#### Your task
Restate the whole listing exactly, leaving nothing out.

#### Input material
-- ==== Sys2Proof/Machine/Reset.lean ====
section
/-! DEFINITION. Reset of the block while it runs (70_reset_and_hazards.md R210, R211). -/
namespace Sys2Proof.Machine

/-- Reset: every register of both engines takes its value of 10_state.md R41; destination memory is not changed
(R210). There is no session left, so every window is the host's, and what was raced for in it is any value (log
entry 7). -/
def State.resetRegisters (s : State) : State :=
  ({ s with enc := Enc.reset, dec := Dec.reset }.release .enc).release .dec

/-- The addresses a command writes from this state, in order. -/
def State.writesOf (s : State) (i : Instr) : List Nat :=
  match i with
  | .encStart => s.enc.start.writes.map Prod.fst
  | .encFeed data _ => (s.enc.feed data).writes.map Prod.fst
  | .encEnd => s.enc.finish.writes.map Prod.fst
  | .decStart => s.dec.start.writes.map Prod.fst
  | .decFeed data last => (s.dec.feed s.params.legacyChunkZero data last).writes.map Prod.fst
  | .decEnd => s.dec.finish.writes.map Prod.fst

/-- The addresses a command word could write: those of its command; a malformed word writes nothing (30_encoding.md
R88). -/
def State.writesOfWord (s : State) (w : Word) : List Nat :=
  match decode w with
  | .ok i => s.writesOf i
  | .error _ => []

/-- A reset while the `CMD` write of `w` is in progress: every byte that command could write is any value afterwards,
and the registers take their reset values (R211; log entry 6). -/
def State.resetDuring (s : State) (w : Word) : State :=
  (State.freeBytes (s.writesOfWord w) s).resetRegisters

end Sys2Proof.Machine
end

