-- ==== Sys2Proof/Laws/State.lean ====
section
/-! SUPPORT. One lemma per field per update of the state, each true by `rfl`, so that no later proof unfolds a record
update. -/
namespace Sys2Proof.Machine

@[simp] theorem Session.succeed_dstBase (x : Session) : (x.succeed).dstBase = x.dstBase := rfl
@[simp] theorem Session.succeed_dstCap (x : Session) : (x.succeed).dstCap = x.dstCap := rfl
@[simp] theorem Session.succeed_winBase (x : Session) : (x.succeed).winBase = x.winBase := rfl
@[simp] theorem Session.succeed_winCap (x : Session) : (x.succeed).winCap = x.winCap := rfl
@[simp] theorem Session.succeed_phase (x : Session) : (x.succeed).phase = x.phase := rfl
@[simp] theorem Session.succeed_lastRes (x : Session) : (x.succeed).lastRes = .ok := rfl
@[simp] theorem Session.succeed_failErr (x : Session) : (x.succeed).failErr = x.failErr := rfl
@[simp] theorem Session.succeed_result (x : Session) : (x.succeed).result = x.result := rfl
@[simp] theorem Session.succeed_cursor (x : Session) : (x.succeed).cursor = x.cursor := rfl

@[simp] theorem Session.invalid_dstBase (x : Session) : (x.invalid).dstBase = x.dstBase := rfl
@[simp] theorem Session.invalid_dstCap (x : Session) : (x.invalid).dstCap = x.dstCap := rfl
@[simp] theorem Session.invalid_winBase (x : Session) : (x.invalid).winBase = x.winBase := rfl
@[simp] theorem Session.invalid_winCap (x : Session) : (x.invalid).winCap = x.winCap := rfl
@[simp] theorem Session.invalid_phase (x : Session) : (x.invalid).phase = x.phase := rfl
@[simp] theorem Session.invalid_lastRes (x : Session) : (x.invalid).lastRes = .invalidArgument := rfl
@[simp] theorem Session.invalid_failErr (x : Session) : (x.invalid).failErr = x.failErr := rfl
@[simp] theorem Session.invalid_result (x : Session) : (x.invalid).result = x.result := rfl
@[simp] theorem Session.invalid_cursor (x : Session) : (x.invalid).cursor = x.cursor := rfl

@[simp] theorem Session.fail_dstBase (x : Session) (c : Result) : (x.fail c).dstBase = x.dstBase := rfl
@[simp] theorem Session.fail_dstCap (x : Session) (c : Result) : (x.fail c).dstCap = x.dstCap := rfl
@[simp] theorem Session.fail_winBase (x : Session) (c : Result) : (x.fail c).winBase = x.winBase := rfl
@[simp] theorem Session.fail_winCap (x : Session) (c : Result) : (x.fail c).winCap = x.winCap := rfl
@[simp] theorem Session.fail_phase (x : Session) (c : Result) : (x.fail c).phase = .failed := rfl
@[simp] theorem Session.fail_lastRes (x : Session) (c : Result) : (x.fail c).lastRes = c := rfl
@[simp] theorem Session.fail_failErr (x : Session) (c : Result) : (x.fail c).failErr = c := rfl
@[simp] theorem Session.fail_result (x : Session) (c : Result) : (x.fail c).result = x.result := rfl
@[simp] theorem Session.fail_cursor (x : Session) (c : Result) : (x.fail c).cursor = x.cursor := rfl

@[simp] theorem Session.repeatError_dstBase (x : Session) : (x.repeatError).dstBase = x.dstBase := rfl
@[simp] theorem Session.repeatError_dstCap (x : Session) : (x.repeatError).dstCap = x.dstCap := rfl
@[simp] theorem Session.repeatError_winBase (x : Session) : (x.repeatError).winBase = x.winBase := rfl
@[simp] theorem Session.repeatError_winCap (x : Session) : (x.repeatError).winCap = x.winCap := rfl
@[simp] theorem Session.repeatError_phase (x : Session) : (x.repeatError).phase = x.phase := rfl
@[simp] theorem Session.repeatError_lastRes (x : Session) : (x.repeatError).lastRes = x.failErr := rfl
@[simp] theorem Session.repeatError_failErr (x : Session) : (x.repeatError).failErr = x.failErr := rfl
@[simp] theorem Session.repeatError_result (x : Session) : (x.repeatError).result = x.result := rfl
@[simp] theorem Session.repeatError_cursor (x : Session) : (x.repeatError).cursor = x.cursor := rfl

@[simp] theorem Session.openAt_dstBase (x : Session) (c : Word) : (x.openAt c).dstBase = x.dstBase := rfl
@[simp] theorem Session.openAt_dstCap (x : Session) (c : Word) : (x.openAt c).dstCap = x.dstCap := rfl
@[simp] theorem Session.openAt_winBase (x : Session) (c : Word) : (x.openAt c).winBase = x.dstBase := rfl
@[simp] theorem Session.openAt_winCap (x : Session) (c : Word) : (x.openAt c).winCap = x.dstCap := rfl
@[simp] theorem Session.openAt_phase (x : Session) (c : Word) : (x.openAt c).phase = .opened := rfl
@[simp] theorem Session.openAt_lastRes (x : Session) (c : Word) : (x.openAt c).lastRes = .ok := rfl
@[simp] theorem Session.openAt_failErr (x : Session) (c : Word) : (x.openAt c).failErr = .ok := rfl
@[simp] theorem Session.openAt_result (x : Session) (c : Word) : (x.openAt c).result = 0 := rfl
@[simp] theorem Session.openAt_cursor (x : Session) (c : Word) : (x.openAt c).cursor = c := rfl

#### Task solution
-- ==== Sys2Proof/Machine/Reset.lean ====
section
/-! DEFINITION. Reset of the block while it runs (70_reset_and_hazards.md R210, R211). -/
namespace Sys2Proof.Machine

/-- Reset: every register of both engines takes its value of 10_state.md R41; destination memory is not changed
(R210). There is no session left, so every window is the host's, and what was raced for in it is any value (log
entry 7). -/
def State.resetRegisters (s : State) : State :=
  ({ s with enc := Enc.reset, dec := Dec.reset }.release .enc).release .dec

/-- The addresses a command writes from this state, in order. -/
def State.writesOf (s : State) (i : Instr) : List Nat :=
  match i with
  | .encStart => s.enc.start.writes.map Prod.fst
  | .encFeed data _ => (s.enc.feed data).writes.map Prod.fst
  | .encEnd => s.enc.finish.writes.map Prod.fst
  | .decStart => s.dec.start.writes.map Prod.fst
  | .decFeed data last => (s.dec.feed s.params.legacyChunkZero data last).writes.map Prod.fst
  | .decEnd => s.dec.finish.writes.map Prod.fst

/-- The addresses a command word could write: those of its command; a malformed word writes nothing (30_encoding.md
R88). -/
def State.writesOfWord (s : State) (w : Word) : List Nat :=
  match decode w with
  | .ok i => s.writesOf i
  | .error _ => []

/-- A reset while the `CMD` write of `w` is in progress: every byte that command could write is any value afterwards,
and the registers take their reset values (R211; log entry 6). -/
def State.resetDuring (s : State) (w : Word) : State :=
  (State.freeBytes (s.writesOfWord w) s).resetRegisters

end Sys2Proof.Machine
end

-- ==== Sys2Proof/Laws/State.lean ====
section
/-! SUPPORT. One lemma per field per update of the state, each true by `rfl`, so that no later proof unfolds a record
update. -/
namespace Sys2Proof.Machine

@[simp] theorem Session.succeed_dstBase (x : Session) : (x.succeed).dstBase = x.dstBase := rfl
@[simp] theorem Session.succeed_dstCap (x : Session) : (x.succeed).dstCap = x.dstCap := rfl
@[simp] theorem Session.succeed_winBase (x : Session) : (x.succeed).winBase = x.winBase := rfl
@[simp] theorem Session.succeed_winCap (x : Session) : (x.succeed).winCap = x.winCap := rfl
@[simp] theorem Session.succeed_phase (x : Session) : (x.succeed).phase = x.phase := rfl
@[simp] theorem Session.succeed_lastRes (x : Session) : (x.succeed).lastRes = .ok := rfl
@[simp] theorem Session.succeed_failErr (x : Session) : (x.succeed).failErr = x.failErr := rfl
@[simp] theorem Session.succeed_result (x : Session) : (x.succeed).result = x.result := rfl
@[simp] theorem Session.succeed_cursor (x : Session) : (x.succeed).cursor = x.cursor := rfl

@[simp] theorem Session.invalid_dstBase (x : Session) : (x.invalid).dstBase = x.dstBase := rfl
@[simp] theorem Session.invalid_dstCap (x : Session) : (x.invalid).dstCap = x.dstCap := rfl
@[simp] theorem Session.invalid_winBase (x : Session) : (x.invalid).winBase = x.winBase := rfl
@[simp] theorem Session.invalid_winCap (x : Session) : (x.invalid).winCap = x.winCap := rfl
@[simp] theorem Session.invalid_phase (x : Session) : (x.invalid).phase = x.phase := rfl
@[simp] theorem Session.invalid_lastRes (x : Session) : (x.invalid).lastRes = .invalidArgument := rfl
@[simp] theorem Session.invalid_failErr (x : Session) : (x.invalid).failErr = x.failErr := rfl
@[simp] theorem Session.invalid_result (x : Session) : (x.invalid).result = x.result := rfl
@[simp] theorem Session.invalid_cursor (x : Session) : (x.invalid).cursor = x.cursor := rfl

@[simp] theorem Session.fail_dstBase (x : Session) (c : Result) : (x.fail c).dstBase = x.dstBase := rfl
@[simp] theorem Session.fail_dstCap (x : Session) (c : Result) : (x.fail c).dstCap = x.dstCap := rfl
@[simp] theorem Session.fail_winBase (x : Session) (c : Result) : (x.fail c).winBase = x.winBase := rfl
@[simp] theorem Session.fail_winCap (x : Session) (c : Result) : (x.fail c).winCap = x.winCap := rfl
@[simp] theorem Session.fail_phase (x : Session) (c : Result) : (x.fail c).phase = .failed := rfl
@[simp] theorem Session.fail_lastRes (x : Session) (c : Result) : (x.fail c).lastRes = c := rfl
@[simp] theorem Session.fail_failErr (x : Session) (c : Result) : (x.fail c).failErr = c := rfl
@[simp] theorem Session.fail_result (x : Session) (c : Result) : (x.fail c).result = x.result := rfl
@[simp] theorem Session.fail_cursor (x : Session) (c : Result) : (x.fail c).cursor = x.cursor := rfl

@[simp] theorem Session.repeatError_dstBase (x : Session) : (x.repeatError).dstBase = x.dstBase := rfl
@[simp] theorem Session.repeatError_dstCap (x : Session) : (x.repeatError).dstCap = x.dstCap := rfl
@[simp] theorem Session.repeatError_winBase (x : Session) : (x.repeatError).winBase = x.winBase := rfl
@[simp] theorem Session.repeatError_winCap (x : Session) : (x.repeatError).winCap = x.winCap := rfl
@[simp] theorem Session.repeatError_phase (x : Session) : (x.repeatError).phase = x.phase := rfl
@[simp] theorem Session.repeatError_lastRes (x : Session) : (x.repeatError).lastRes = x.failErr := rfl
@[simp] theorem Session.repeatError_failErr (x : Session) : (x.repeatError).failErr = x.failErr := rfl
@[simp] theorem Session.repeatError_result (x : Session) : (x.repeatError).result = x.result := rfl
@[simp] theorem Session.repeatError_cursor (x : Session) : (x.repeatError).cursor = x.cursor := rfl

@[simp] theorem Session.openAt_dstBase (x : Session) (c : Word) : (x.openAt c).dstBase = x.dstBase := rfl
@[simp] theorem Session.openAt_dstCap (x : Session) (c : Word) : (x.openAt c).dstCap = x.dstCap := rfl
@[simp] theorem Session.openAt_winBase (x : Session) (c : Word) : (x.openAt c).winBase = x.dstBase := rfl
@[simp] theorem Session.openAt_winCap (x : Session) (c : Word) : (x.openAt c).winCap = x.dstCap := rfl
@[simp] theorem Session.openAt_phase (x : Session) (c : Word) : (x.openAt c).phase = .opened := rfl
@[simp] theorem Session.openAt_lastRes (x : Session) (c : Word) : (x.openAt c).lastRes = .ok := rfl
@[simp] theorem Session.openAt_failErr (x : Session) (c : Word) : (x.openAt c).failErr = .ok := rfl
@[simp] theorem Session.openAt_result (x : Session) (c : Word) : (x.openAt c).result = 0 := rfl
@[simp] theorem Session.openAt_cursor (x : Session) (c : Word) : (x.openAt c).cursor = c := rfl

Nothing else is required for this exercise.